I’ve noticed some unexpected behaviour concerning health checks and proxy routing when resuming from a suspended state. Here’s what seems to happen:
-
An initial HTTP request hits the proxy, causing the machine in a suspended state to resume.
-
The machine becomes reachable.
-
A health check is reported as failing, but I don’t believe it’s actually running, as there are no server access logs indicating this (details provided below).
-
Despite the failing health check, the initial request is routed to the web server and is successfully handled.
-
Subsequent requests, however, are not routed to the machine. These requests (e.g., for assets like stylesheets) stall until the next health check (up to 15 seconds later) passes.
The outcome is a web app which takes about ten seconds to load a visible web page from a suspended state. This delay occurs even though the initial HTTP request, which triggers the machine’s resume, is processed swiftly.
Observations
-
Step 3: It seems there’s a bug here. If the health check were running as expected, it should have shown up in my logs.
-
Step 4 and 5: This behaviour raises questions about the expected behaviour when a health check fails immediately after a machine resumes. Afterall, the purpose of resuming from a suspend (rather than stopped) state is to be able to serve requests quickly, and if we have to wait for a full health check cycle, it somewhat defeats the purpose of having a fast resume mechanism.
Questions
-
Why does the health check indicate that it has executed (step 3), but there is no evidence of it actually running?
-
Is it expected behaviour for the initial request (step 4) to be routed successfully even if the health check fails?
-
If the initial request routing in step 4 is intended, why are subsequent requests not routed? If it is not intended, should the health check mechanism be adjusted to allow for much faster retries after resuming from a suspended state? Waiting up to 15 seconds for the next health check interval significantly undermines the usefulness of the suspend/resume feature.
Supporting Logs
Below are the logs demonstrating the issue.
Fly.io logs
2025-01-02T22:47:51.093 app[5683049c50ee38] lhr [info] 172.19.6.217 - - [02/Jan/2025:22:47:51 +0000] "GET /gallery HTTP/1.1" 200 22002 "-" "Consul Health Check" "-"
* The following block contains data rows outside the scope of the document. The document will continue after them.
-- ==== Sys2Proof/Machine/Events.lean ====
section
/-! DEFINITION. The events of the engine, the Completion Writer, the scan, the millisecond timebase and the links. An event
the part does not raise in a state (an access served while none is presented, an answer while nothing is asked, a line
start of a head that is not scanning) leaves the state unchanged (log 4). -/

namespace Sys2Proof.Machine

/-! ## Engine (R3, R26, R32) -/

/-- The part after the memory port has served the engine's access: a write processes its pixel; a read presents the write of
its word to the bus (R3, R31, R32). -/
def State.engineServed (s : State) : State :=
  if s.active then
    match s.engine.phase with
    | .write p => ((s.writeAtCursor p).pixelDone true).nextPixel.settle
    | .read =>
      match s.readbackWrite with
      | some write => { s with engine := { s.engine with phase := .word write } }
      | none => s
    | .idle => s
    | .source => s
    | .word _ => s
  else s

/-- ENGINE_ACCESS_SERVED (R3). -/
def execEngineAccessServed (s : State) : Answer := .next s.engineServed

/-- The part after the answer to the read of source pixel `n` of the running TRANSFER (R26). -/
def State.sourceAnswered (s : State) (n : Nat) (answer : ReadAnswer Word) : State :=
  if s.active && s.sourceExpected n then
    match answer with
    | .late => s
    | .busError => { s with engine := { s.engine with ahead := sparseWrite s.engine.ahead n none } }.settle
    | .data word => { s with engine := { s.engine with ahead := sparseWrite s.engine.ahead n (some word) } }.settle
  else s

/-- SOURCE_READ_ANSWER (R26). -/
def execSourceReadAnswer (n : Nat) (answer : ReadAnswer Word) (s : State) : Answer := .next (s.sourceAnswered n answer)

/-- The part after the answer to the READBACK word write outstanding (R32, R38). -/
def State.wordAnswered (s : State) (answer : WriteAnswer) : State :=
  if s.active then
    match s.engine.phase with
    | .word _ =>
      match answer with
      | .late => s
      | .accepted => (s.pixelDone true).nextPixel.settle
      | .busError => (s.failJob .sourceError s.engine.written).settle
    | .write _ => s
    | .read => s
    | .idle => s
    | .source => s
  else s

/-- READBACK_WORD_ANSWER (R32). -/
def execReadbackWordAnswer (answer : WriteAnswer) (s : State) : Answer := .next (s.wordAnswered answer)

/-! ## Completion writes (R148, R152) -/

/-- The producer index and lap bit after an accepted write (R148). -/
def CompletionRing.advanced (r : CompletionRing) : CompletionRing :=
  if (r.producer + 1) % r.size = 0 then { r with producer := 0, lap := !r.lap }
  else { r with producer := (r.producer + 1) % r.size }

/-- The entry, LATCHED or SKIPPED, is the one whose completion `c` is. -/
def Entry.ownCompletion (e : Entry) (c : Completion) : Bool :=
  !e.unlatched && decide (e.ref.stream = c.stream) && decide (e.ref.ringIndex = c.ringIndex)
    && decide (e.ref.reading = c.reading)

/-- The entries without the one whose completion has been written (R122). -/
def dropWritten (c : Completion) : List Entry → List Entry
  | [] => []
  | e :: rest => if e.ownCompletion c then rest else e :: dropWritten c rest

/-- A present queue told that one of its completions has been written: an ABANDONED entry's place is freed, or a LATCHED
or SKIPPED entry leaves (R113, R122, R148). -/
def Present.written (p : Present) (c : Completion) : Present :=
  if c.outcome.status = .abandoned then { p with abandoned := p.abandoned - 1 }
  else { p with entries := dropWritten c p.entries }

/-- The part after an accepted completion write, before what it brings about (R148). DESIGN CHOICE (log 30): the producer
index advances by R148 also where a RETIRE, written while the write was outstanding, names the index it advances to; R147
says that it never advances onto the RETIRE index. -/
def State.completionWritten (s : State) (c : Completion) (rest : List Completion) : State :=
  { s with
    regs := { s.regs with cause := writtenCauses c s.regs.cause }
    writer := { outbound := rest, ring := s.writer.ring.map CompletionRing.advanced, write := none }
    heads :=
      match c.origin with
      | some h => s.heads.set h { s.head h with present := (s.head h).present.written c }
      | none => s.heads }

/-- The part after the answer to the completion write outstanding (R148, R152). -/
def State.completionAnswered (s : State) (answer : WriteAnswer) : State :=
  match s.writer.write, s.writer.outbound with
  | some _, c :: rest =>
    match answer with
    | .late => s
    | .accepted => (s.completionWritten c rest).settle
    | .busError => { s with writer := { s.writer with write := none } }.enterFault .completionWrite
  | _, _ => s

/-- COMPLETION_WRITE_ANSWER (R148, R152). -/
def execCompletionWriteAnswer (answer : WriteAnswer) (s : State) : Answer := .next (s.completionAnswered answer)

/-! ## Scan (R84 to R87, R96, R100) -/

/-- The line after the one being scanned. -/
def Scan.nextLine (sc : Scan) (t : Timing) : Nat := if sc.line + 1 < t.vAct + t.vBlank then sc.line + 1 else 0

/-- A Scan Unit whose line has ended: the scan reads still waiting have been served before the end, so that the link has
had every value of the line (R96, R100; log 15). -/
def Scan.endLine (sc : Scan) (m : Panel) : Scan := { sc with shown := sc.wholeLine m }

/-- A Scan Unit at its next line start: at line V_ACT the frame counter is raised (R84). -/
def Scan.advanced (sc : Scan) (t : Timing) : Scan :=
  if sc.nextLine t = t.vAct then { sc with frame := sc.frame + 1 }.beginLine (sc.nextLine t)
  else sc.beginLine (sc.nextLine t)

/-- What head `h` does at its blanking-start event beside its Scan Unit: one latch step and one ramp step. In FAULT its
queue and its Link Controller are frozen (R117, R127, R139, R142). -/
def Head.blankingStart (hd : Head) (h : HeadId) (frozen : Bool) : Head :=
  if frozen then hd else (hd.latchStep h .blanking).ramp

/-- The blanking-start event of head `h`: one latch step and one ramp step, and the FRAME cause where it is enabled
(R85, R86). -/
def State.blanked (s : State) (h : HeadId) (frameCause : Bool) : State :=
  let told := s.setHead h ((s.head h).blankingStart h (decide (s.regs.device = Device.fault)))
  if frameCause then told.raise (.frame h) else told

/-- At a blanking start that opens a gate, the latch step may come before, among or after what the opened gate brings about
(jobs that start, end and are removed, one after another; R119): how many of those reactions come first is free, by the count
of choices (DESIGN CHOICE, log 2; that the step may fall between two removals of one LINE_START is DEDUCED from R119). -/
def State.gatesFirst (s : State) (opened : Bool) : State :=
  if opened then
    let choice := s.pick (s.workLeft + 1)
    choice.2.settleFor choice.1
  else s

/-- The part after a line start of head `h`: the line before has ended, the scan position moves and gates open; at line
V_ACT the blanking-start event follows (R34, R84, R85, R86). -/
def State.lineStarted (s : State) (h : HeadId) : State :=
  let hd := s.head h
  match hd.scan.timing with
  | none => s
  | some t =>
    if hd.scanning then
      let sc := (hd.scan.endLine s.panel).advanced t
      let jobs := openGates h sc s.jobs
      let moved := { s.setHead h { hd with scan := sc } with jobs := jobs }
      if sc.line = t.vAct then ((moved.gatesFirst (decide (jobs ≠ s.jobs))).blanked h t.frameCause).settle
      else moved.settle
    else s

/-- LINE_START (R84). -/
def execLineStart (h : HeadId) (s : State) : Answer := .next (s.lineStarted h)

/-- The band through which a Scan Unit has a scan read waiting: the one that covers the line being scanned, while a column
of the line has not been read (R94 to R96). DESIGN CHOICE (log 14): only reads of the line being scanned are served, never
those of a line before its start, which R96 lets the port serve early. -/
def Scan.nextRead (sc : Scan) : Option Band :=
  match sc.timing with
  | none => none
  | some t => if sc.line < t.vAct ∧ sc.sent.length < t.hAct then bandAt sc.active.bands sc.line else none

/-- The part after the memory port has served head `h`'s next scan read: the pixel's output value is sent to the link
(R4, R96 to R100). -/
def State.scanServed (s : State) (h : HeadId) : State :=
  let hd := s.head h
  if hd.scanning then
    match hd.scan.nextRead with
    | some b =>
      s.setHead h
        { hd with
          scan := { hd.scan with sent := hd.scan.sent ++ [hd.scan.valueAt b s.panel hd.scan.sent.length] } }
    | none => s
  else s

/-- SCAN_READ_SERVED (R4). -/
def execScanReadServed (h : HeadId) (s : State) : Answer := .next (s.scanServed h)

/-! ## Timebase (R73, R130) -/

/-- A waiter one mark later; UNLIMITED stays. -/
def Waiter.tick (w : Waiter) : Waiter := { w with remaining := w.remaining.map (fun t => t - 1) }

/-- A head one mark later. -/
def Head.tick (hd : Head) : Head :=
  { hd with lease := { hd.lease with waiters := hd.lease.waiters.map Waiter.tick }
            link := { hd.link with timer := hd.link.timer.map (fun t => t - 1) } }


/-- The waiter of stream `k` whose remaining time has reached 0. -/
def Lease.due (l : Lease) (k : StreamId) : Option Waiter :=
  l.waiters.find? (fun w => decide (w.ref.stream = k) && decide (w.remaining = some 0))

/-- The part after the expiry of the waiter of stream `k` on head `h`; none where none is due (R73). -/
def State.expire (s : State) (h : HeadId) (k : StreamId) : Option State :=
  if s.active then
    ((s.head h).lease.due k).map (fun w =>
      ((s.setHead h (Head.withdraw (s.head h) k)).finishAs k w.ref Kind.claim.code { status := .claimTimeout }).settle)
  else none

/-- The part after the end of the timed step of head `h`'s link; none where no step's timer has reached 0 (R131). -/
def State.endStep (s : State) (h : HeadId) : Option State :=
  let l := (s.head h).link
  if s.regs.device ≠ .fault ∧ l.timer = some 0 then
    (afterStep l.state l.target).map (fun next => (s.linkTo linkEntries h next).settle)
  else none

/-- WAITER_EXPIRY (R73): the waiter leaves the list and its stream halts with CLAIM_TIMEOUT. -/
def execWaiterExpiry (h : HeadId) (k : StreamId) (s : State) : Answer := .next ((s.expire h k).getD s)

/-- LINK_STEP_END (R131): the timed step whose timer has reached 0 ends and the link moves to its next state. -/
def execLinkStepEnd (h : HeadId) (s : State) : Answer := .next ((s.endStep h).getD s)

/-- What a mark of the timebase brings about: the end of a head's timed step, or the expiry of a waiter. -/
inductive Due where
  | step (h : HeadId)
  | waiter (h : HeadId) (k : StreamId)
deriving DecidableEq, Repr

/-- All that may be due. -/
def allDue : List Due :=
  [.step 0, .step 1, .waiter 0 0, .waiter 0 1, .waiter 0 2, .waiter 0 3, .waiter 1 0, .waiter 1 1, .waiter 1 2,
    .waiter 1 3]

/-- The part after one of them has been taken; none where it is not due. -/
def State.takeDue (s : State) (d : Due) : Option State :=
  match d with
  | .step h => s.endStep h
  | .waiter h k => s.expire h k

/-- What is due: what the last mark brought to 0 and no command has taken. -/
def State.due (s : State) : List Due := allDue.filter (fun d => (s.takeDue d).isSome)

/-- What is due has been taken, one at a time, in either order; at most `n` are taken. -/
def State.takeAllDue : Nat → State → State
  | 0, s => s
  | n + 1, s =>
    if s.due.isEmpty then s
    else
      let choice := s.pick s.due.length
      ((choice.2.takeDue (s.due.getD choice.1 (.step 0))).getD choice.2).takeAllDue n

/-- The remaining times and the step timers one mark later (R73, R130). -/
def State.ticked (s : State) : State := { s with heads := s.heads.map Head.tick }

/-- MILLISECOND_MARK (R73, R130): the remaining times and the step timers fall by one; in FAULT the timebase is held
still. A step and a wait end at the mark that brings them to 0, by the commands LINK_STEP_END and WAITER_EXPIRY that follow
the mark; what those have not taken by the next mark is taken first at that mark, so that none outlasts it (log 13). -/
def execMillisecondMark (s : State) : Answer :=
  if s.regs.device = .fault then .next s else .next (s.takeAllDue s.due.length).ticked

end Sys2Proof.Machine
end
2025-01-02T22:47:57.860 app[5683049c50ee38] lhr [info] Virtual machine has been suspended
2025-01-02T22:48:33.454 proxy[5683049c50ee38] lhr [info] Starting machine
2025-01-02T22:48:33.575 app[5683049c50ee38] lhr [info] 2025-01-02T22:48:33.575340181 [01JGMFZE6EYMHV9AWW408ARA8D:main] Running Firecracker v1.7.0
2025-01-02T22:48:33.665 runner[5683049c50ee38] lhr [info] Machine started in 203ms
2025-01-02T22:48:33.674 proxy[5683049c50ee38] lhr [info] machine became reachable in 7.308649ms
2025-01-02T22:48:33.826 health[5683049c50ee38] lhr [error] Health check on port 80 has failed. Your app is not responding properly. Services exposed on ports [80, 443] will have intermittent failures until the health check passes.
2025-01-02T22:48:39.571 health[5683049c50ee38] lhr [info] Health check on port 80 is now passing.
Nginx access logs
172.19.6.217 - - [02/Jan/2025:22:47:51 +0000] "GET /gallery HTTP/1.1" 200 22002 "-" "Consul Health Check" "-"
172.16.6.218 - - [02/Jan/2025:22:47:56 +0000] "GET /gallery HTTP/1.1" 200 71764 "-" "curl/7.88.1" "2a00:23c7:a1b9:7201:4a15:349d:6f3c:9adc, 2a09:8280:1::3b:314d:0"
172.19.6.217 - - [02/Jan/2025:22:48:38 +0000] "GET /gallery HTTP/1.1" 200 22002 "-" "Consul Health Check" "-"
We observe that the final health check occurs at 22:47:51
before the machine is suspended. According to the Fly.io logs, after the machine resumes at 22:48:33
, a health check is marked as failing. However, this failing health check does not appear in the Nginx access logs as the next logged request. Instead, the next request is from a curl
command, which is the HTTP request that triggered the machine’s resume (the timestamp discrepancy for the curl request is due to the machine’s clock taking a few seconds to update after resuming, so it can be ignored).
Following this, we see a passing health check recorded at 22:48:38
, which aligns with the Fly.io logs. This suggests that while the logs record the failing health check at 22:48:33
, there is no actual evidence of this request being made to the server. This discrepancy leads me to believe that the failing health check may not have been executed properly or was skipped entirely.